I have a simple Typer application:

import typer

app = typer.Typer()

@app.command()
def say_hi():
    print("Hi")

@app.callback()
def main():
    pass

if __name__ == "__main__":
    app()

I would like to use Hydra for the configuration management of the app, however I am not sure how to do that without losing the ability to override the config from the CLI.

My first attempt was:

import hydra
import typer
from omegaconf import DictConfig, OmegaConf

app = typer.Typer()

@app.command()
def say_hi():
    print("Hi")

@app.callback()
@hydra.main(config_path="conf", config_name="config")
def main(cfg: DictConfig) -> None:
    print(OmegaConf.to_yaml(cfg))

if __name__ == "__main__":
    app()

But I get an error saying:

RuntimeError: Type not yet supported: <class 'omegaconf.dictconfig.DictConfig'>

If I remove the DictConfig type annotation I get an error that cfg is missing.

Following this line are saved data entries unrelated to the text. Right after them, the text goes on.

-- ==== Sys2Proof/Terms.lean ====
section
/-!
DEFINITION. The words in which the statements speak of a block's own matters: a Dresser instruction that executes, a message that
arrives, a link that is lost, an attempt at a commit, and the invariant of the machine.
-/
namespace Sys2Proof.Safety
open Sys2Proof.Machine

/-- The unit may execute its launch's next instruction now (it is running, below its limit, and waits for no register), its word is
`w`, its opcode `op`, and it is not the last of the program (R187, R204, R209). -/
def Issues (s : State) (u op : Nat) (j : DrsJob) (w : DWord) : Prop :=
  nextInsn s u = some (j, w) ∧ wOp w = op ∧ (drsUnit s u).run.pc + 1 < drsProgLen j.bytes

/-- From `s` to `t` the unit has executed one instruction: it is counted, its index is the last executed, the program goes on at
`pc`, what else the unit holds is as `r` says, and every other unit is as before (R187, R213). -/
def Executed (s t : State) (u : Nat) (r : DrsRun) (pc : Nat) : Prop :=
  drsUnit t u = { drsUnit s u with run := { r with executed := (drsUnit s u).run.executed + 1, lastIdx := (drsUnit s u).run.pc, pc := pc } }
    ∧ (∀ v, v ≠ u → drsUnit t v = drsUnit s v) ∧ Counted s t cDrsInstr 1

/-- A destination tile: `f` in the active lanes; the others keep what `old` has, or are 0 under ZERO (R182). -/
def Lanes (r : DrsRun) (w : DWord) (old x : List Word) (f : Nat → Word) : Prop :=
  ∀ i, i < 256 → lane x i = if active r w i then f i else if wZero w then 0 else lane old i

/-- A destination mask, likewise (R182). -/
def Bits (r : DrsRun) (w : DWord) (old x : BitVec 256) (f : Nat → Bool) : Prop :=
  ∀ i, i < 256 → x.getLsbD i = if active r w i then f i else if wZero w then false else old.getLsbD i

/-- The ring's descriptors that have not started are of valid opcodes and name its context: none of them is completed for its header when
it comes to the front (R335). -/
def GoodHeaders (s : State) (ctx ring : Nat) : Prop :=
  ∀ d ∈ (ringOf s ctx ring).unstarted, opcodeValid (dOpcode d.bytes) = true ∧ dContext d.bytes = ctx

/-- R107, R110, R221 to R223: what an attempt at the commit of step `n` of a context, begun by the descriptor `r`, leaves. The planes named
flip. Where the limit is 0 or not exceeded by the lag, the step begins: the module leaves Ready for Running and the STEP_BEGIN completes;
else it stalls, which STATUS shows. -/
def Attempted (s t : State) (ctx n : Nat) (r : DRef) (flips : Nat → Bool) : Prop :=
  let lag := (largestLag t ctx n).getD (0, 0)
  let limit := reg s (rPlnLagLimit ctx) % 256
  (∀ d, (drawer t d).planeA = (if flips d then (drawer s d).flip else drawer s d).planeA
    ∧ (drawer t d).planeB = (if flips d then (drawer s d).flip else drawer s d).planeB
    ∧ (drawer t d).activeB = (if flips d then (drawer s d).flip else drawer s d).activeB) ∧
  (limit = 0 ∨ lag.1 ≤ limit →
    (∃ o, (stepCtx t ctx).opened = some o ∧ o.num = n ∧ o.begun = true ∧ o.tBegin = s.mod.devTime)
      ∧ (stepCtx t ctx).last = some n ∧ (stepCtx t ctx).lastGate = false
      ∧ t.mod = { s.mod with st := if s.mod.st = .ready then .running else s.mod.st }
      ∧ ∃ tail, Ended s t r 0 (leBytes 8 n ++ tail)) ∧
  (limit ≠ 0 ∧ limit < lag.1 →
    (∃ o, (stepCtx t ctx).opened = some o ∧ o.num = n ∧ o.begun = false ∧ o.wait = .lag ∧ o.stalledAt.isSome = true)
      ∧ t.mod = s.mod ∧ (Safety.GoodHeaders s r.ctx r.ring → t.out = s.out) ∧ reg t (rPlnLagStatus ctx) = (min 255 lag.1 + lag.2 * 256 + 2 ^ 22) % 2 ^ 64)

/-- The oldest waiting packet of a message type is `b`, the staging area has room for it, and Table 8.9 has it processed: its sender is the
live rank `r` of the context's group, and its epoch is the module's. -/
def Arrives (s : State) (type ctx r : Nat) (b : List Byte) : Prop :=
  ∃ m, s.opt.inbox.find? (fun m => pkType m.pkt == type) = some m ∧ m.pkt = b ∧ screen s b = .process ctx r ∧ fitsStage s ctx b = true

/-- The oldest waiting packet of a pair message type is `m`, its sender is the partner, and the partner is not lost (R283). -/
def FromPartner (s : State) (type : Nat) (m : Inbound) : Prop :=
  s.opt.inbox.find? (fun m => pkType m.pkt == type) = some m ∧ canSend s = true ∧ pkSrc m.pkt = partnerAddr s ∧ s.rdx.pair.st ≠ 3

/-- The port carries data and has nothing to send: a control packet of one flit leaves it at once. -/
def Quiet (s : State) (p : Nat) : Prop :=
  (port s p).usable = true ∧ (port s p).queue0 = [] ∧ (port s p).queue1 = [] ∧ (port s p).idx1 = 0 ∧ 0 < (port s p).credit1
    ∧ (port s p).sent.length < 8192

/-- A control packet of one flit has left on a port, and is kept for replay. -/
def SentOn (s t : State) (p : Nat) (b : List Byte) : Prop :=
  (port t p).sent = (port s p).sent ++ [⟨(port s p).txSeq, ownPacket b 1, 0⟩] ∧ ∃ f lanes, .flit p f lanes ∈ t.out ∧ (f.drop 8).take b.length = b

/-- R302, R304: the live link of a port has been lost: it trains, the loss is counted, flagged and logged with its code, the replay buffer is
empty, and a packet that no other port can take waits on it, but for messages of the pair channel, which wait for its port, and those that
are not requeued (R28, R462). -/
def LinkLost (s t : State) (p code : Nat) : Prop :=
  (port t p).st = .training ∧ (port t p).sent = [] ∧ (port t p).downs = min 65535 ((port s p).downs + 1) ∧ flagUp t .opt 0 = true
    ∧ Logged s t { code := code, source := 6, action := 6, engine := p, detail := p + 256 * (port s p).neighbour }
    ∧ .peer p 6 0 ∈ t.out
    ∧ ((∀ k ∈ (port s p).queue0 ++ (port s p).queue1, k.arrival ≠ some p) → ∀ k ∈ (port s p).allPackets, notRequeued s k = false → isPairMessage s k = false → (∀ q ∈ usablePorts s (pkDest k.bytes) k.arrival, q = p) →
        k ∈ (port t p).queue0 ++ (port t p).queue1)

/-- A link-management flit with a code and an argument leaves a port as it is in `q` (DEDUCED: log entry 41 gives the payload's
layout). -/
def Told (q : Port) (p code arg : Nat) : Out := .flit p (flitBytes (2 + q.ackFields) (leBytes 1 code ++ leBytes 4 arg)) q.waves

/-- What every step keeps: each table, memory among them, in its canonical form; at most 4,096 log entries (R405) and four reset times
(R417); and no fence mark on a module that is Ready or Running (R27). -/
def Inv (s : State) : Prop :=
  canonical s = true ∧ s.log.length ≤ 4096 ∧ s.mod.resetTimes.length ≤ 4
    ∧ (s.mod.st = .ready ∨ s.mod.st = .running → s.mod.fenceMark = false)

end Sys2Proof.Safety
end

I saw in Hydra docs the Compose API that allows to initialize the config without decorators:

@app.callback()
def main() -> None:
    with initialize(config_path="conf", job_name="test_app"):
        cfg = compose(config_name="config")
        print(OmegaConf.to_yaml(cfg))

but It seems that I can't override config from the command line in this case as those values are not recognized by the Typer app.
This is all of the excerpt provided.